Objects, affordances... action!

At the 2000 London Conference Glyn Humphreys gave his Presidents’ Award Lecture on the cognitive neuroscience of action selection.

18 August 2001

In everyday life we carry out many hundreds of visually guided actions on the objects that surround us. We may reach and grasp a kettle and pour boiling water from it into a teapot; we may pour from a jug of milk and from a teapot into a cup; and we may raise the cup to our lips to drink. Although each of these actions seems simple enough, the processes involved are complex. We need to use visual information to guide the reach-and-grasp actions. Having grasped an object, we must then effect the appropriate category of action – we need to pour from the jug but drink from the cup. Over the past 20 years a considerable amount of research has been carried out into understanding the first part of the process, how visual information is used in reach-and-grasp actions (see Milner & Goodale, 1995, for one review).

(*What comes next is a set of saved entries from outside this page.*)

-- ==== Sys2Proof/Laws/PerInstr.lean ====
section
/-! SUPPORT. Families of lemmas with one lemma per instruction. -/

/-! MapRow: an instruction's encoding names a class and an operation that the opcode map has, in the length it takes (03 R44, Table 5). -/

namespace Sys2Proof.Laws.MapRow

/-- The class and operation of the encoding are a row of the opcode map, and the row exists in the encoding's length. -/
def Statement (i : Instr) : Prop :=
  ∀ f, encodeFields i = some f → ∃ r, opRow f.cls.toNat f.op.toNat = some r ∧ r.hasLen f.len = true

However, much less work has been conducted into the factors that determine the categories of action we perform with objects, once the objects have been grasped. In this article I will discuss research within my laboratory that has focused on this last question – how categories of action are selected from visually presented objects. The research uses converging evidence from experimental psychology, cognitive neuropsychology and functional brain imaging to reveal both the underlying cognitive architecture and the neural substrate of action selection. It then uses computational modelling to provide an explicit account of both normal performance and its breakdown following brain damage. The work suggests that, in addition to being based on contextual and associative knowledge about objects, action selection is influenced by 'affordances' derived from the visual properties of objects.